Thursday, June 30, 2016

Gardening In May

Our garden was just starting to have some green spots in early May. The Kansas wind tends to sweep away any mulch we lay, so it is bare dirt and plants in untilled soil.


I chose 3 sweet potatoes from our basement boxes of last year's harvest to start slips for this year. Sweet potatoes have consistently grown well for us in Kansas, whether they're from the grocery or of light heirloom variety. I have always bought the whole potato and set them in jars of water to make numerous plants (except for the year we moved here in May and our thoughtful landlord-ess had started those for us already.)


My first year to try Easter Egg radishes and they grew colorful and well! 
That is cut leaf lettuce in the basket.



The horseradish my mother transplanted last fall all the way from Ohio is growing large leaves. I'm hoping that means the roots beneath are large as well!? We don't really eat horseradish except for in a wellness tonic, so maybe this is a plant we can share instead of gobble up every last bit.
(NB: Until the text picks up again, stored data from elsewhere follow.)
-- ==== Sys2Proof/Machine/DataProcessing.lean ====
section
/-! DEFINITION. The meanings of the ARM data-processing instructions (40:R740 to R762), each over the common execution of
40:R743. -/

namespace Sys2Proof.Machine

open Sys2Proof

/-- The end of a data-processing instruction with a destination (40:R743): a register and perhaps the flags, a branch without
state change, or a return from an exception. -/
def writeResult (sBit : Bool) (rd : Reg) (out : AluOut) (s : State) : Result State :=
  if rd = 15#4 then
    if sBit then do
      let saved ← s.spsr
      exceptionReturn s saved out.1
    else .ok (s.writePc out.1 (align4 out.1))
  else
    let s' := s.setReg rd out.1
    .ok (if sBit then { s' with cpsr := out.2 } else s').advance

/-- A data-processing instruction: `op` takes operand 2, the shifter's carry and the CPSR. -/
def dataProc (cond : Cond) (sBit : Bool) (rd : Reg) (operand : State → Word × Bool) (op : Word → Bool → Word → AluOut)
    (s : State) : Result State :=
  conditional cond (rd == 15#4) s <|
    let (b, carry) := operand s
    writeResult sBit rd (op b carry s.cpsr) s

/-- The same with a register shift, where R15 is not allowed (40:R743). -/
def dataProcShift (cond : Cond) (sBit : Bool) (used : List Reg) (rd : Reg) (operand : State → Word × Bool)
    (op : Word → Bool → Word → AluOut) (s : State) : Result State :=
  conditional cond (rd == 15#4) s do
    noPc (rd :: used)
    let (b, carry) := operand s
    writeResult sBit rd (op b carry s.cpsr) s

/-- A comparison: only the flags are written (40:R743). -/
def compare (cond : Cond) (operand : State → Word × Bool) (op : Word → Bool → Word → AluOut) (s : State) : Result State :=
  conditional cond false s <|
    let (b, carry) := operand s
    .ok { s with cpsr := (op b carry s.cpsr).2 }.advance

/-- A comparison with a register shift. -/
def compareShift (cond : Cond) (used : List Reg) (operand : State → Word × Bool) (op : Word → Bool → Word → AluOut)
    (s : State) : Result State :=
  conditional cond false s do
    noPc used
    let (b, carry) := operand s
    pure { s with cpsr := (op b carry s.cpsr).2 }.advance

/-- AND, immediate (40:R751). -/
def execAndImm (cond : Cond) (sBit : Bool) (rn rd : Reg) (rot : BitVec 4) (imm8 : BitVec 8) (s : State) : Outcome :=
  finish (dataProc cond sBit rd (operandImm rot imm8) (aluAnd (s.reg rn)) s)

/-- AND, register (40:R751). -/
def execAndReg (cond : Cond) (sBit : Bool) (rn rd : Reg) (shiftImm : BitVec 5) (shift : Shift) (rm : Reg)
    (s : State) : Outcome :=
  finish (dataProc cond sBit rd (operandReg shiftImm shift rm) (aluAnd (s.reg rn)) s)

/-- AND, register shift (40:R751). -/
def execAndRegShift (cond : Cond) (sBit : Bool) (rn rd rs : Reg) (shift : Shift) (rm : Reg) (s : State) : Outcome :=
  finish (dataProcShift cond sBit [rn, rs, rm] rd (operandRegShift rs shift rm) (aluAnd (s.reg rn)) s)

/-- EOR, immediate (40:R752). -/
def execEorImm (cond : Cond) (sBit : Bool) (rn rd : Reg) (rot : BitVec 4) (imm8 : BitVec 8) (s : State) : Outcome :=
  finish (dataProc cond sBit rd (operandImm rot imm8) (aluEor (s.reg rn)) s)

/-- EOR, register (40:R752). -/
def execEorReg (cond : Cond) (sBit : Bool) (rn rd : Reg) (shiftImm : BitVec 5) (shift : Shift) (rm : Reg)
    (s : State) : Outcome :=
  finish (dataProc cond sBit rd (operandReg shiftImm shift rm) (aluEor (s.reg rn)) s)

/-- EOR, register shift (40:R752). -/
def execEorRegShift (cond : Cond) (sBit : Bool) (rn rd rs : Reg) (shift : Shift) (rm : Reg) (s : State) : Outcome :=
  finish (dataProcShift cond sBit [rn, rs, rm] rd (operandRegShift rs shift rm) (aluEor (s.reg rn)) s)

/-- SUB, immediate (40:R747). -/
def execSubImm (cond : Cond) (sBit : Bool) (rn rd : Reg) (rot : BitVec 4) (imm8 : BitVec 8) (s : State) : Outcome :=
  finish (dataProc cond sBit rd (operandImm rot imm8) (aluSub (s.reg rn)) s)

/-- SUB, register (40:R747). -/
def execSubReg (cond : Cond) (sBit : Bool) (rn rd : Reg) (shiftImm : BitVec 5) (shift : Shift) (rm : Reg)
    (s : State) : Outcome :=
  finish (dataProc cond sBit rd (operandReg shiftImm shift rm) (aluSub (s.reg rn)) s)

/-- SUB, register shift (40:R747). -/
def execSubRegShift (cond : Cond) (sBit : Bool) (rn rd rs : Reg) (shift : Shift) (rm : Reg) (s : State) : Outcome :=
  finish (dataProcShift cond sBit [rn, rs, rm] rd (operandRegShift rs shift rm) (aluSub (s.reg rn)) s)

/-- RSB, immediate (40:R749). -/
def execRsbImm (cond : Cond) (sBit : Bool) (rn rd : Reg) (rot : BitVec 4) (imm8 : BitVec 8) (s : State) : Outcome :=
  finish (dataProc cond sBit rd (operandImm rot imm8) (aluRsb (s.reg rn)) s)

/-- RSB, register (40:R749). -/
def execRsbReg (cond : Cond) (sBit : Bool) (rn rd : Reg) (shiftImm : BitVec 5) (shift : Shift) (rm : Reg)
    (s : State) : Outcome :=
  finish (dataProc cond sBit rd (operandReg shiftImm shift rm) (aluRsb (s.reg rn)) s)

/-- RSB, register shift (40:R749). -/
def execRsbRegShift (cond : Cond) (sBit : Bool) (rn rd rs : Reg) (shift : Shift) (rm : Reg) (s : State) : Outcome :=
  finish (dataProcShift cond sBit [rn, rs, rm] rd (operandRegShift rs shift rm) (aluRsb (s.reg rn)) s)

/-- ADD, immediate (40:R745). -/
def execAddImm (cond : Cond) (sBit : Bool) (rn rd : Reg) (rot : BitVec 4) (imm8 : BitVec 8) (s : State) : Outcome :=
  finish (dataProc cond sBit rd (operandImm rot imm8) (aluAdd (s.reg rn)) s)

/-- ADD, register (40:R745). -/
def execAddReg (cond : Cond) (sBit : Bool) (rn rd : Reg) (shiftImm : BitVec 5) (shift : Shift) (rm : Reg)
    (s : State) : Outcome :=
  finish (dataProc cond sBit rd (operandReg shiftImm shift rm) (aluAdd (s.reg rn)) s)

/-- ADD, register shift (40:R745). -/
def execAddRegShift (cond : Cond) (sBit : Bool) (rn rd rs : Reg) (shift : Shift) (rm : Reg) (s : State) : Outcome :=
  finish (dataProcShift cond sBit [rn, rs, rm] rd (operandRegShift rs shift rm) (aluAdd (s.reg rn)) s)

/-- ADC, immediate (40:R746). -/
def execAdcImm (cond : Cond) (sBit : Bool) (rn rd : Reg) (rot : BitVec 4) (imm8 : BitVec 8) (s : State) : Outcome :=
  finish (dataProc cond sBit rd (operandImm rot imm8) (aluAdc (s.reg rn)) s)

/-- ADC, register (40:R746). -/
def execAdcReg (cond : Cond) (sBit : Bool) (rn rd : Reg) (shiftImm : BitVec 5) (shift : Shift) (rm : Reg)
    (s : State) : Outcome :=
  finish (dataProc cond sBit rd (operandReg shiftImm shift rm) (aluAdc (s.reg rn)) s)

/-- ADC, register shift (40:R746). -/
def execAdcRegShift (cond : Cond) (sBit : Bool) (rn rd rs : Reg) (shift : Shift) (rm : Reg) (s : State) : Outcome :=
  finish (dataProcShift cond sBit [rn, rs, rm] rd (operandRegShift rs shift rm) (aluAdc (s.reg rn)) s)

/-- SBC, immediate (40:R748). -/
def execSbcImm (cond : Cond) (sBit : Bool) (rn rd : Reg) (rot : BitVec 4) (imm8 : BitVec 8) (s : State) : Outcome :=
  finish (dataProc cond sBit rd (operandImm rot imm8) (aluSbc (s.reg rn)) s)

/-- SBC, register (40:R748). -/
def execSbcReg (cond : Cond) (sBit : Bool) (rn rd : Reg) (shiftImm : BitVec 5) (shift : Shift) (rm : Reg)
    (s : State) : Outcome :=
  finish (dataProc cond sBit rd (operandReg shiftImm shift rm) (aluSbc (s.reg rn)) s)

/-- SBC, register shift (40:R748). -/
def execSbcRegShift (cond : Cond) (sBit : Bool) (rn rd rs : Reg) (shift : Shift) (rm : Reg) (s : State) : Outcome :=
  finish (dataProcShift cond sBit [rn, rs, rm] rd (operandRegShift rs shift rm) (aluSbc (s.reg rn)) s)

/-- RSC, immediate (40:R750). -/
def execRscImm (cond : Cond) (sBit : Bool) (rn rd : Reg) (rot : BitVec 4) (imm8 : BitVec 8) (s : State) : Outcome :=
  finish (dataProc cond sBit rd (operandImm rot imm8) (aluRsc (s.reg rn)) s)

/-- RSC, register (40:R750). -/
def execRscReg (cond : Cond) (sBit : Bool) (rn rd : Reg) (shiftImm : BitVec 5) (shift : Shift) (rm : Reg)
    (s : State) : Outcome :=
  finish (dataProc cond sBit rd (operandReg shiftImm shift rm) (aluRsc (s.reg rn)) s)

/-- RSC, register shift (40:R750). -/
def execRscRegShift (cond : Cond) (sBit : Bool) (rn rd rs : Reg) (shift : Shift) (rm : Reg) (s : State) : Outcome :=
  finish (dataProcShift cond sBit [rn, rs, rm] rd (operandRegShift rs shift rm) (aluRsc (s.reg rn)) s)

/-- ORR, immediate (40:R753). -/
def execOrrImm (cond : Cond) (sBit : Bool) (rn rd : Reg) (rot : BitVec 4) (imm8 : BitVec 8) (s : State) : Outcome :=
  finish (dataProc cond sBit rd (operandImm rot imm8) (aluOrr (s.reg rn)) s)

/-- ORR, register (40:R753). -/
def execOrrReg (cond : Cond) (sBit : Bool) (rn rd : Reg) (shiftImm : BitVec 5) (shift : Shift) (rm : Reg)
    (s : State) : Outcome :=
  finish (dataProc cond sBit rd (operandReg shiftImm shift rm) (aluOrr (s.reg rn)) s)

/-- ORR, register shift (40:R753). -/
def execOrrRegShift (cond : Cond) (sBit : Bool) (rn rd rs : Reg) (shift : Shift) (rm : Reg) (s : State) : Outcome :=
  finish (dataProcShift cond sBit [rn, rs, rm] rd (operandRegShift rs shift rm) (aluOrr (s.reg rn)) s)

/-- BIC, immediate (40:R754). -/
def execBicImm (cond : Cond) (sBit : Bool) (rn rd : Reg) (rot : BitVec 4) (imm8 : BitVec 8) (s : State) : Outcome :=
  finish (dataProc cond sBit rd (operandImm rot imm8) (aluBic (s.reg rn)) s)

/-- BIC, register (40:R754). -/
def execBicReg (cond : Cond) (sBit : Bool) (rn rd : Reg) (shiftImm : BitVec 5) (shift : Shift) (rm : Reg)
    (s : State) : Outcome :=
  finish (dataProc cond sBit rd (operandReg shiftImm shift rm) (aluBic (s.reg rn)) s)

/-- BIC, register shift (40:R754). -/
def execBicRegShift (cond : Cond) (sBit : Bool) (rn rd rs : Reg) (shift : Shift) (rm : Reg) (s : State) : Outcome :=
  finish (dataProcShift cond sBit [rn, rs, rm] rd (operandRegShift rs shift rm) (aluBic (s.reg rn)) s)

/-- MOV, immediate (40:R755). -/
def execMovImm (cond : Cond) (sBit : Bool) (rd : Reg) (rot : BitVec 4) (imm8 : BitVec 8) (s : State) : Outcome :=
  finish (dataProc cond sBit rd (operandImm rot imm8) aluMov s)

/-- MOV, register (40:R755). -/
def execMovReg (cond : Cond) (sBit : Bool) (rd : Reg) (shiftImm : BitVec 5) (shift : Shift) (rm : Reg)
    (s : State) : Outcome :=
  finish (dataProc cond sBit rd (operandReg shiftImm shift rm) aluMov s)

/-- MOV, register shift (40:R755). -/
def execMovRegShift (cond : Cond) (sBit : Bool) (rd rs : Reg) (shift : Shift) (rm : Reg) (s : State) : Outcome :=
  finish (dataProcShift cond sBit [rs, rm] rd (operandRegShift rs shift rm) aluMov s)

/-- CPY (40:R757): MOV of an unshifted register, without flags. -/
def execCpy (cond : Cond) (rd rm : Reg) (s : State) : Outcome :=
  finish (dataProc cond false rd (operandReg 0#5 .lsl rm) aluMov s)

/-- MVN, immediate (40:R756). -/
def execMvnImm (cond : Cond) (sBit : Bool) (rd : Reg) (rot : BitVec 4) (imm8 : BitVec 8) (s : State) : Outcome :=
  finish (dataProc cond sBit rd (operandImm rot imm8) aluMvn s)

/-- MVN, register (40:R756). -/
def execMvnReg (cond : Cond) (sBit : Bool) (rd : Reg) (shiftImm : BitVec 5) (shift : Shift) (rm : Reg)
    (s : State) : Outcome :=
  finish (dataProc cond sBit rd (operandReg shiftImm shift rm) aluMvn s)

/-- MVN, register shift (40:R756). -/
def execMvnRegShift (cond : Cond) (sBit : Bool) (rd rs : Reg) (shift : Shift) (rm : Reg) (s : State) : Outcome :=
  finish (dataProcShift cond sBit [rs, rm] rd (operandRegShift rs shift rm) aluMvn s)

/-- TST, immediate (40:R760). -/
def execTstImm (cond : Cond) (rn : Reg) (rot : BitVec 4) (imm8 : BitVec 8) (s : State) : Outcome :=
  finish (compare cond (operandImm rot imm8) (aluAnd (s.reg rn)) s)

/-- TST, register (40:R760). -/
def execTstReg (cond : Cond) (rn : Reg) (shiftImm : BitVec 5) (shift : Shift) (rm : Reg) (s : State) : Outcome :=
  finish (compare cond (operandReg shiftImm shift rm) (aluAnd (s.reg rn)) s)

/-- TST, register shift (40:R760). -/
def execTstRegShift (cond : Cond) (rn rs : Reg) (shift : Shift) (rm : Reg) (s : State) : Outcome :=
  finish (compareShift cond [rn, rs, rm] (operandRegShift rs shift rm) (aluAnd (s.reg rn)) s)

/-- TEQ, immediate (40:R761). -/
def execTeqImm (cond : Cond) (rn : Reg) (rot : BitVec 4) (imm8 : BitVec 8) (s : State) : Outcome :=
  finish (compare cond (operandImm rot imm8) (aluEor (s.reg rn)) s)

/-- TEQ, register (40:R761). -/
def execTeqReg (cond : Cond) (rn : Reg) (shiftImm : BitVec 5) (shift : Shift) (rm : Reg) (s : State) : Outcome :=
  finish (compare cond (operandReg shiftImm shift rm) (aluEor (s.reg rn)) s)

/-- TEQ, register shift (40:R761). -/
def execTeqRegShift (cond : Cond) (rn rs : Reg) (shift : Shift) (rm : Reg) (s : State) : Outcome :=
  finish (compareShift cond [rn, rs, rm] (operandRegShift rs shift rm) (aluEor (s.reg rn)) s)

/-- CMP, immediate (40:R758). -/
def execCmpImm (cond : Cond) (rn : Reg) (rot : BitVec 4) (imm8 : BitVec 8) (s : State) : Outcome :=
  finish (compare cond (operandImm rot imm8) (aluSub (s.reg rn)) s)

/-- CMP, register (40:R758). -/
def execCmpReg (cond : Cond) (rn : Reg) (shiftImm : BitVec 5) (shift : Shift) (rm : Reg) (s : State) : Outcome :=
  finish (compare cond (operandReg shiftImm shift rm) (aluSub (s.reg rn)) s)

/-- CMP, register shift (40:R758). -/
def execCmpRegShift (cond : Cond) (rn rs : Reg) (shift : Shift) (rm : Reg) (s : State) : Outcome :=
  finish (compareShift cond [rn, rs, rm] (operandRegShift rs shift rm) (aluSub (s.reg rn)) s)

/-- CMN, immediate (40:R759). -/
def execCmnImm (cond : Cond) (rn : Reg) (rot : BitVec 4) (imm8 : BitVec 8) (s : State) : Outcome :=
  finish (compare cond (operandImm rot imm8) (aluAdd (s.reg rn)) s)

/-- CMN, register (40:R759). -/
def execCmnReg (cond : Cond) (rn : Reg) (shiftImm : BitVec 5) (shift : Shift) (rm : Reg) (s : State) : Outcome :=
  finish (compare cond (operandReg shiftImm shift rm) (aluAdd (s.reg rn)) s)

/-- CMN, register shift (40:R759). -/
def execCmnRegShift (cond : Cond) (rn rs : Reg) (shift : Shift) (rm : Reg) (s : State) : Outcome :=
  finish (compareShift cond [rn, rs, rm] (operandRegShift rs shift rm) (aluAdd (s.reg rn)) s)

/-- The number of zero bits above the highest one bit (40:R762). -/
def countLeadingZeros (v : Word) : Nat := if v = 0#32 then 32 else 31 - v.toNat.log2

/-- CLZ (40:R762). -/
def execClz (cond : Cond) (rd rm : Reg) (s : State) : Outcome :=
  finish <| conditional cond false s do
    noPc [rd, rm]
    pure (s.setReg rd (BitVec.ofNat 32 (countLeadingZeros (s.reg rm)))).advance

end Sys2Proof.Machine
end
Sugar snap peas are climbing the gate. Caroline wanted to grow these a couple years ago in her little garden. We are still using up seed from that bulk purchase. The children like to eat them raw, but they don't seem to produce very much before the weather gets hot and they yellow and die.

The pineapple mint is bushing out tremendously. We got a small clump of spearmint from old neighbors this spring and mixing these two mints makes a mellow sun tea!




Green bean plants are filling out. 

Peas beginning to bloom.

We ate most of the strawberries right after picking them, but a few made it to the freezer. 
The little girls enjoyed discovering those as much as eating them.


Some of the thornless blackberries we transplanted last year are blooming. I hope we can harvest a nice amount.



At the end of May, mulberry picking commenced. I think we picked for 3-4 weeks, making jam, crumble bars, and cobblers as we filled quart bags for the freezer.


Reaping the rewards of our efforts is a sweet experience!


May Garden Yield: 16 pounds of cilantro, swiss chard, 
radishes, strawberries, spinach, lettuce, turnips, and greens. 
Not counting the handfuls of mint we cut and immediately stuffed in glass jars to steep in the warm brewing sunshine!